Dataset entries
────────
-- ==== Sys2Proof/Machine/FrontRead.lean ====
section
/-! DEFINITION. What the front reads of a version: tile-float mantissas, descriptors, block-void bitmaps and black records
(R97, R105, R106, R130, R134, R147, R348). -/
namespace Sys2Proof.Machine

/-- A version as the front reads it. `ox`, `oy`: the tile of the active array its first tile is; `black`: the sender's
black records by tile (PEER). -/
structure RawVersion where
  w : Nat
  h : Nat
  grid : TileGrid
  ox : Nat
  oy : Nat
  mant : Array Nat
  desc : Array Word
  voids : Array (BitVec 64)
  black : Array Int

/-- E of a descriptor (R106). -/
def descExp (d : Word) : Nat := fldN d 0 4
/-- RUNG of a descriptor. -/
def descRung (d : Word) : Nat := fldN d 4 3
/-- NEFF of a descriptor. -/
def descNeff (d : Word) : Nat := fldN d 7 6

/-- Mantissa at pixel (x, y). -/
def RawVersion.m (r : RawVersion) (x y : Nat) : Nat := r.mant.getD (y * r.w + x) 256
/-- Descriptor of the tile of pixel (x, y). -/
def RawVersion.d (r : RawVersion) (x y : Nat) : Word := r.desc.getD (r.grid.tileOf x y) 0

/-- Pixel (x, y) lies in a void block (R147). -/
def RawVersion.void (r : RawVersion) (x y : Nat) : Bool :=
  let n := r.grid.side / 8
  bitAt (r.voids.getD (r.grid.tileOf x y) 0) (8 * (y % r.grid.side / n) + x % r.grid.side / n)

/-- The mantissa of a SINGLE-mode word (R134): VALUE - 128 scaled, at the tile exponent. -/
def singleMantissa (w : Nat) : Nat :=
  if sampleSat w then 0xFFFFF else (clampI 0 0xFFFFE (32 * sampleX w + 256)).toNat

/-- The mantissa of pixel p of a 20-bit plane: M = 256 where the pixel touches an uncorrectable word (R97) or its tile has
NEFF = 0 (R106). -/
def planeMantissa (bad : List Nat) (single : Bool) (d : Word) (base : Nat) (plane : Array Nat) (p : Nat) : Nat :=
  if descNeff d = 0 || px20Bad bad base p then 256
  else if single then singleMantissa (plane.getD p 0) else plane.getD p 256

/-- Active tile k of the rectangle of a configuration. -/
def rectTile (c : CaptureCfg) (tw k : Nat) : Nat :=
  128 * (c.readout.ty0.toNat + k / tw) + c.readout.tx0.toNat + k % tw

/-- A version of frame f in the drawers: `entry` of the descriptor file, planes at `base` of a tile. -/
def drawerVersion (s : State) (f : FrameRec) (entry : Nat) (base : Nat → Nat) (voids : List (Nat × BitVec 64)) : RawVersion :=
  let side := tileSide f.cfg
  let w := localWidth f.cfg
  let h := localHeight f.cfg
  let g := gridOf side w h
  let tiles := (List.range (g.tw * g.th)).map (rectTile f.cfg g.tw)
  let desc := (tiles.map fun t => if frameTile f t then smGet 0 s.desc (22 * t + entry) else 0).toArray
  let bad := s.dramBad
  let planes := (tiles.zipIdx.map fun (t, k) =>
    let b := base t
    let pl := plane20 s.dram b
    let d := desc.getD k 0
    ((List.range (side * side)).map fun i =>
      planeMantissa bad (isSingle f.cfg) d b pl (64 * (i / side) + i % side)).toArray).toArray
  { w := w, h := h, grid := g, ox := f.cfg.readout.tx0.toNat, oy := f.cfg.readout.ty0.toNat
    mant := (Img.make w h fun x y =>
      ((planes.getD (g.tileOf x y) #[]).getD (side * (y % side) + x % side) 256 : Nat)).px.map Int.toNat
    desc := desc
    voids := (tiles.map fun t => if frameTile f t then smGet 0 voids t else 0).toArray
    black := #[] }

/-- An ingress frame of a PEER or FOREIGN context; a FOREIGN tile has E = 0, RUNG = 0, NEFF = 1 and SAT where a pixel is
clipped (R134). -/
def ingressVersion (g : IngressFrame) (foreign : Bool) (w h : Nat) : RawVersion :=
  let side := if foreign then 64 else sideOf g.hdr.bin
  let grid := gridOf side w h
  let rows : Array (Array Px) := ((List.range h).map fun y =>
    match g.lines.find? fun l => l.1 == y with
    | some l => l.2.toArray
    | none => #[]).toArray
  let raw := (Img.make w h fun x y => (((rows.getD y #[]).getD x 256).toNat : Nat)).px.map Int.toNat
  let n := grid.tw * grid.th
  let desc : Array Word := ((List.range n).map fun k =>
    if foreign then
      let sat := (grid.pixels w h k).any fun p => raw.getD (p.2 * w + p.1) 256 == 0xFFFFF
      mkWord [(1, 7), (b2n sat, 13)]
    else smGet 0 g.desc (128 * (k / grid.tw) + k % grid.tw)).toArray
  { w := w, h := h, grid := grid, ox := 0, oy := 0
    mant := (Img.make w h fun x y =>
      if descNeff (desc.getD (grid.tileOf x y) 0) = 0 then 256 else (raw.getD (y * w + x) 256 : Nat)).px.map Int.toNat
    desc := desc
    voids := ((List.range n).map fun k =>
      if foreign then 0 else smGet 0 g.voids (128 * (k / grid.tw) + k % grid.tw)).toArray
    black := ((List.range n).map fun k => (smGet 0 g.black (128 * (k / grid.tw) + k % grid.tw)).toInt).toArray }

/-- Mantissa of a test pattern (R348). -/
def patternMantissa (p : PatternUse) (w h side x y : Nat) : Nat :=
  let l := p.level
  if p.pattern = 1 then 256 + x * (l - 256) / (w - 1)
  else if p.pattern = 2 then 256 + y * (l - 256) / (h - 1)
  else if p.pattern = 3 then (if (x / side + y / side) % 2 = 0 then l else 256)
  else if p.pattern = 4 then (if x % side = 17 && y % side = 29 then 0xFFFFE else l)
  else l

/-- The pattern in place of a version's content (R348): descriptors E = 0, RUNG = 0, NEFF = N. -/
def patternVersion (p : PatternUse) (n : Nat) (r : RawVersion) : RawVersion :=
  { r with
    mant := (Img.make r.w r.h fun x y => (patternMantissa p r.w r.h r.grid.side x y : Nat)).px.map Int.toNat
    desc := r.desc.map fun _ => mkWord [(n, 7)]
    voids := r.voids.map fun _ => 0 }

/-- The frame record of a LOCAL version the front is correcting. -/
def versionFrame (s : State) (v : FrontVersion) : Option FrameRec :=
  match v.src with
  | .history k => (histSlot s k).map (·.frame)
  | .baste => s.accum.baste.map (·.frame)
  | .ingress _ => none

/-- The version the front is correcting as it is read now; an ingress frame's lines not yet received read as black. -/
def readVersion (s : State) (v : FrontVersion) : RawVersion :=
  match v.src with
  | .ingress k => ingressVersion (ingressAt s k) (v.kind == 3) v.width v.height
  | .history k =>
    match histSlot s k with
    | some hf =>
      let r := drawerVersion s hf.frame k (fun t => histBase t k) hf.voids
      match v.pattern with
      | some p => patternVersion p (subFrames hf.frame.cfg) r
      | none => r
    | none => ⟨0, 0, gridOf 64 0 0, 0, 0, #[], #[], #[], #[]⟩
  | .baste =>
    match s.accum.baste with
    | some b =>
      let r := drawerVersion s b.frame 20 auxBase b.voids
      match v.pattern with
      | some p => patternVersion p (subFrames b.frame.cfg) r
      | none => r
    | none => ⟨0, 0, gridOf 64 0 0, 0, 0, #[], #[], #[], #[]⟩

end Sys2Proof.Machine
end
────────
• **Aim of the exercise**: Exactly as written, reproduce the lines of the data above from the first line through the line where "at pixel (x, y). -/" appears.

• **Reply to the task**:
-- ==== Sys2Proof/Machine/FrontRead.lean ====
section
/-! DEFINITION. What the front reads of a version: tile-float mantissas, descriptors, block-void bitmaps and black records
(R97, R105, R106, R130, R134, R147, R348). -/
namespace Sys2Proof.Machine

/-- A version as the front reads it. `ox`, `oy`: the tile of the active array its first tile is; `black`: the sender's
black records by tile (PEER). -/
structure RawVersion where
  w : Nat
  h : Nat
  grid : TileGrid
  ox : Nat
  oy : Nat
  mant : Array Nat
  desc : Array Word
  voids : Array (BitVec 64)
  black : Array Int

/-- E of a descriptor (R106). -/
def descExp (d : Word) : Nat := fldN d 0 4
/-- RUNG of a descriptor. -/
def descRung (d : Word) : Nat := fldN d 4 3
/-- NEFF of a descriptor. -/
def descNeff (d : Word) : Nat := fldN d 7 6

/-- Mantissa at pixel (x, y). -/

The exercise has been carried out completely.